This reversal causes the medial aspect of the return zone to become convex to the eye to create a “knee” that assists the movement of corneal tissue inward to result in the central cornea reducing in radius of curvature to match the base curve of the lens. As a result, the central cornea becomes steeper to correct the hyperopia while the mid-peripheral cornea becomes relatively flatter. Interestingly, this causes the eye to have a peripheral hyperopic defocus while the central light is focused on the retina. This suggests that there may be value in regulating of hyperopic refractive error development in children by providing a peripheral hyperopic defocus to stimulate axial length growth to create resultant emmetropia. While animal studies suggest that peripheral defocus in hyperopic refractive error regulation operates in the same manner as myopic regulation, there have not been any studies presented to support the phenomena in humans after corneal reshaping.^3,4,18,19

Advancements in Astigmatism
Paragon Vision Sciences launched the dual axis design as an extension of Paragon CRT. The intention of the design was to improve lens centration on eyes having corneal cylinder. In a standard design, the lens would first contact the flat meridian and would at times decenter due to the elevation difference between the flat and steep meridians in the periphery of the cornea. The design has a spherical base curve with a peripheral system, which allows the two orthogonal meridians to have a depth that is different from each other. The depth of the return zone in the two meridians can be modulated as well as the angle of the landing zone in the two meridians. The most frequently prescribed dual axis lenses have a 50µ difference in the return zone depth with no difference in the landing zone angles.¹

While the design of the return zone and the landing zone is not a torus, it can be understood in a similar way. Practitioners use the elevation plot provided by their corneal topographer to determine the need for the dual axis design. The design is recommended when the elevation difference between the two meridians at a chord of 8mm is greater than 25µ. The FDA approval for Paragon CRT includes myopia up to 6.00D with and without astigmatism up to 1.75D. Practitioners are reporting greater accuracy in treating astigmatism up to the limit of approval. Cases have been presented of treatment of as much as 3.00D of astigmatism.²⁰

Overnight Corneal Reshaping
Though corneal reshaping dates back more than four decades, much of the data used to substantiate safety and efficacy of the procedure are anecdotal. Understandable questions arose about safety of the modality from reports of injury and vision loss related to the treatment. To answer these questions, a review of the literature was conducted to report the total number of infectious keratitis cases secondary to corneal reshaping and the causative agents worldwide.²¹ The results of this research showed that the majority of these cases occurred around 2001 and a significant causative agent was Acanthamoeba. It could not be determined from the literature if the lenses worn by the affected adolescents were corneal reshaping designs and the material of the lenses involved was not reported.
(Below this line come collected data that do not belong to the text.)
-- ==== Sys2Proof/Machine/FlowCmds.lean ====
section
/-! DEFINITION. The commands of group 0x03: flows and terminals (chapter 06, R210, R211). The layouts of the query outputs are not given by
the spec (log entry 12). -/

namespace Sys2Proof.Machine

/-! ### Queries -/

/-- A cached flow as GET_FLOW returns it at millisecond `now` of uptime: the fields of R189 in order, SCTX left out (R181). -/
def Flow.bytes (now : Nat) (f : Flow) : Bytes :=
  be 1 (match f.stage with | .live => 0 | .setup => 1 | .migrating => 2 | .evicting => 3) ++ be 1 f.dir ++ be 2 f.tenant ++ be 3 f.terminal ++ be 3 f.slot
    ++ be 1 f.profile ++ be 1 f.sgen ++ be 1 f.egen ++ be 2 (match f.prev with | some g => 256 + g | none => 0) ++ be 2 (f.grace - now)
    ++ be 4 f.scount ++ be 4 f.slimit ++ be 4 f.ecount ++ be 4 f.elimit ++ be 6 f.win.high ++ be 8 f.win.map.toNat ++ be 8 f.win.pend.toNat
    ++ be 6 f.win1.high ++ be 8 f.win1.map.toNat ++ be 8 f.win1.pend.toNat ++ be 6 f.txnext ++ be 4 f.replycnt
    ++ be 2 (match f.egress with | some p => 2 ^ 15 + p | none => 0) ++ be 2 f.ctxS ++ be 2 f.ctxE ++ be 2 f.inflight ++ be 2 f.idle
    ++ be 1 (b2n f.rekeyDue + 2 * b2n f.fence) ++ be 1 f.qtag ++ be 1 f.qreplay

/-- The entry of a slot as the device knows it, loaded or still in the image. -/
def State.entryNow (s : State) (n : Nat) : TermEntry :=
  if s.pageLoaded n then s.term n
  else
    let e := tget noEntry s.flow.image n
    if s.flow.fencedStart then e.fenced else e

/-- GET_FLOW: at the home cluster, or at the cluster the expert form names (R211). -/
def execGetFlow (c : HostCmd) (tenant : Fin 512) (terminal : BitVec 24) (dir : Fin 2) (cluster : Fin 64) (s : State) : Out :=
  let t := c.target tenant
  .next (hostRun 0x0301 c [t] (fun s =>
    match s.termSlot 0 t terminal.toNat with
    | none => .fail 0x1301
    | some n =>
      match (if c.expert then some cluster.val else (s.entryNow n).home dir) with
      | none => .fail 0x1302
      | some h =>
        match (s.findFlow h t terminal.toNat dir).bind s.flowAt with
        | some f => .done 0 (f.bytes s.ms) 0 s
        | none => .fail 0x1302) s)

/-- GET_TERMINAL: bytes 0 to 3 of the entry, bytes 0 to 47 in expert form (R210, R181). -/
def execGetTerminal (c : HostCmd) (tenant : Fin 512) (terminal : BitVec 24) (s : State) : Out :=
  let t := c.target tenant
  .next (hostRun 0x0302 c [t] (fun s =>
    match s.termSlot 0 t terminal.toNat with
    | none => .fail 0x1301
    | some n => .done 0 ((s.entryNow n).bytes48.take (if c.expert then 48 else 4)) 0 s) s)

/-- The range of a tenant as a record: tenant, base, quota. -/
def rangeBytes (s : State) (t : Nat) : Bytes := be 2 t ++ be 2 (s.range 0 t).1 ++ be 2 (s.range 0 t).2

/-- GET_QUOTA: every tenant's range for PF0, the VF's own, or the tenant the expert form names (R211). -/
def execGetQuota (c : HostCmd) (tenant : Fin 512) (s : State) : Out :=
  let named := if c.expert then [c.target tenant] else if c.fn.val = 0 then [] else [c.own]
  .next (hostRun 0x0303 c named (fun s =>
    .done 0 (if named = [] then s.tenants.flatMap (rangeBytes s) else named.flatMap (rangeBytes s)) 0 s) s)

/-- The set-up statistics of a set of clusters. -/
def setupStats (s : State) (cs : List Nat) : Bytes :=
  let sum (f : Nat → Nat) : Bytes := be 4 (cs.map (fun c => (s.rd (f c)).toNat)).sum
  sum Reg.FLW_SETUPS ++ sum Reg.FLW_SETUP_FAIL ++ sum Reg.FLW_EVICT_LRU ++ sum Reg.FLW_EVICT_IDLE ++ sum Reg.FLW_MIGRATE_IN
    ++ sum Reg.FLW_MIGRATE_OUT ++ be 4 (cs.map s.setupsBusy).sum

/-- GET_SETUP_STATS: the whole device, or the tile the expert form selects. -/
def execGetSetupStats (c : HostCmd) (tile : Fin 4) (s : State) : Out :=
  .next (hostRun 0x0304 c [] (fun s =>
    .done 0 (setupStats s (if c.expert then (List.range 16).map (16 * tile.val + ·) else List.range 64)) 0 s) s)

/-! ### Allocation -/

/-- The slots of a range of terminals, when the whole range lies inside the quota. -/
def State.slotRange (s : State) (t first count : Nat) : Option (List Nat) :=
  let r := s.range 0 t
  if first + count ≤ 4096 * r.2 then some ((List.range count).map (fun i => 4096 * r.1 + first + i)) else none

/-- Load the pages of a list of slots. -/
def loadSlots (ns : List Nat) (s : State) : State := ns.foldl (fun s n => loadSlot n s) s

/-- The answer of a range command: an interim reply first when the range spans more than one image page (R211). -/
def rangeAnswer (ns : List Nat) (s : State) : Ans :=
  match ns.head?, ns.getLast? with
  | some a, some b => if a / 256 = b / 256 then .done 0 [] 0 s else .both 0x0103 0 [] s
  | _, _ => .done 0 [] 0 s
Today there is a preponderance of evidence to support the conclusion that corneal reshaping lenses worn according to their labeled indications, recommended fitting and patient instructions are safe and efficacious. A number of studies have been conducted that address the safety of corneal reshaping including the Children’s Overnight Orthokeratology Investigation (COOKI), Longitudinal Orthokeratology Research in Children (LORIC), Corneal Reshaping And Yearly Observation Of Nearsightedness (CRAYON), Stabilizing Myopia by Accelerating Reshaping Technique (SMART), Overnight Corneal Reshaping (OCR), Myopia Control With Orthokeratology Contact Lenses in Spain (MCOS), Role of Corneal Reshaping In Myopia Control (ROMIO), Toric Orthokeratology-Slowing Eye Elongation (TO-SEE), High Myopia-Partial Reduction Orthokeratology (HM-PRO) and a retrospective safety study conducted at The Ohio State University.^{3,18,19,22-25} Here are the results of these studies:

• Results from the COOKI and CRAYON studies suggest that 75% of children are capable of wearing corneal reshaping lenses.²⁶
• The MCOS study concluded that, “the incidence of adverse events found with OK in MCOS is higher than that reported with RGPs, but similar to that reported with soft contact lenses (both SiH and Hi).”^18,27
• The SMART study results, revealed at the 2011 Global Specialty Lens Symposium (GSLS), reported that both the test group and the control group of soft contact lens wearers had the same safety findings.^4,28
• ROMIO found only mild grade I peripheral staining in the corneal reshaping test group versus a control group of spectacle wearers.²⁹
• The Ohio State study found that “the risk of MK (microbial keratitits) with overnight reshaping lenses is similar to other overnight modalities.”²² The study was performed at the request of the FDA to address concerns about the safety of overnight wearing of corneal reshaping lenses in children. The researchers obtained data from 86 randomly selected practitioners and 1,317 patients fitted during 2005 and 2006. The patients contributed 2,593 patient years of wear, divided almost evenly between adults and children. Fifty event forms were submitted with 11 reporting corneal infiltrates. Two of these were MK (both adult wearers), resulting in an estimated incidence of 7.7 events per 10,000 years of wear. These data suggest that corneal reshaping patients have a slightly higher risk of developing MK than daily wear soft contact lens wearers. The risk of MK in overnight corneal reshaping wearers may be as high as that for silicone hydrogel lenses worn overnight.^30,31

Future Forecasts
Corneal reshaping lenses do not increase the risk of eye infection any more than wearing contact lenses. This has been demonstrated both in controlled study conditions, and by retrospective data analysis from clinicians fitting these lenses. Most of the above studies fit only subjects who fell within FDA approved labeling for corneal reshaping. Practitioners are encouraged not to deviate from these indications in order to ensure a safe outcome.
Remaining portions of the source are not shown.